======== Data records ========

theorem MedCounts.trans {a b c : Mach} (h : MedCounts a b) (h' : MedCounts b c) : MedCounts a c := by
  unfold MedCounts at h h' ⊢
  rw [h] at h'
  exact h'

theorem MedCounts.addObj (m : Mach) (i a n : Nat) : MedCounts m (m.addObj i a n) := rfl

/-- The module with a command counted to its job: its jobs and their partitions change. -/
theorem Mach.jobCommandDone_only (m : Mach) (client seq status : Nat) : m.jobCommandDone client seq status = { m with
    jobs := (m.jobCommandDone client seq status).jobs
    parts := (m.jobCommandDone client seq status).parts } := by
  unfold Mach.jobCommandDone
  split
  · rfl
  · dsimp only
    split
    · rfl
    · split
      · rfl
      · split <;> rfl
      · rfl

theorem MedCounts.jobCommandDone (m : Mach) (client seq status : Nat) : MedCounts m (m.jobCommandDone client seq status) := by
  rw [MedCounts, Mach.jobCommandDone_only]

/-- The module with the record of a command stored at RBASE, where its partition holds the place. -/
def Mach.medRecorded (m : Mach) (c : MedCmd) (record : List Byte) : Mach :=
  if m.holds c.part (mcRbase c.bytes) 64 then m.put (mcRbase c.bytes) (putAt record 40 (leBytes 8 m.rc)) else m

/-- The module with the marker of a command signalled, where its partition has it. -/
def Mach.medSignalled (m : Mach) (e : Nat) (c : MedCmd) : Mach :=
  if mcMk c.bytes = 0xFFFF || mcMk c.bytes ≥ 512 * (m.clusters c.part).length then m else m.signal (engAgg e) (m.absMk c.part (mcMk c.bytes)) 1

section
variable (m : Mach) (e : Nat) (c : MedCmd) (record : List Byte)

theorem Mach.medReport_eq : m.medReport e c record = ((((m.medRecorded c record).medSignalled e c).addObj (0x5100 + e) 2 1).addObj (0x5100 + e) 3
    (b2n (leAt record 0 1 = 1 || leAt record 0 1 = 3))).jobCommandDone c.client c.seq (leAt record 0 1) := rfl

theorem Mach.medSignalled_only : m.medSignalled e c = { m with ports := (m.medSignalled e c).ports } := by
  unfold Mach.medSignalled
  split <;> rfl

/-- Only the states of stacks change among the objects. -/
theorem Mach.obj_medRecorded (a : Nat) : (m.medRecorded c record).obj (0x5100 + e) a = m.obj (0x5100 + e) a := by
  have htouch : ∀ rs, (m.touch rs).obj (0x5100 + e) a = m.obj (0x5100 + e) a := fun rs => by
    refine SameObjs.touch m rs _ _ fun hk => ?_
    obtain ⟨s, hs, hkey⟩ := List.mem_map.mp hk
    have hlt := List.mem_range.mp hs
    simp only [okey] at hkey
    omega
  unfold Mach.medRecorded Mach.put
  split
  · rw [Mach.obj_eq_of_objs (Mach.wr_objs ..), htouch]
  · rfl

theorem Mach.medRecorded_works : MedWorks e 0 [(mcRbase c.bytes, (putAt record 40 (leBytes 8 m.rc)).length)] m (m.medRecorded c record) := by
  unfold Mach.medRecorded
  split
  · exact MedWorks.put m (List.mem_singleton.mpr rfl) (le_refl _)
  · exact MedWorks.refl m

/-- Once the record is stored, the command is signalled and counted, and may end its job. -/
theorem MedCounts.medReport : MedCounts (m.medRecorded c record) (m.medReport e c record) := by
  have hsignal : MedCounts (m.medRecorded c record) ((m.medRecorded c record).medSignalled e c) := by
    rw [MedCounts, Mach.medSignalled_only]
  rw [Mach.medReport_eq]
  exact MedCounts.trans (MedCounts.trans (MedCounts.trans hsignal (MedCounts.addObj ..)) (MedCounts.addObj ..)) (MedCounts.jobCommandDone ..)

========

Task details
Having found the line with "its job. -/", please set it down along with every line after it through the end of the material above, exactly and with nothing added.

Response to the task
/-- Once the record is stored, the command is signalled and counted, and may end its job. -/
theorem MedCounts.medReport : MedCounts (m.medRecorded c record) (m.medReport e c record) := by
  have hsignal : MedCounts (m.medRecorded c record) ((m.medRecorded c record).medSignalled e c) := by
    rw [MedCounts, Mach.medSignalled_only]
  rw [Mach.medReport_eq]
  exact MedCounts.trans (MedCounts.trans (MedCounts.trans hsignal (MedCounts.addObj ..)) (MedCounts.addObj ..)) (MedCounts.jobCommandDone ..)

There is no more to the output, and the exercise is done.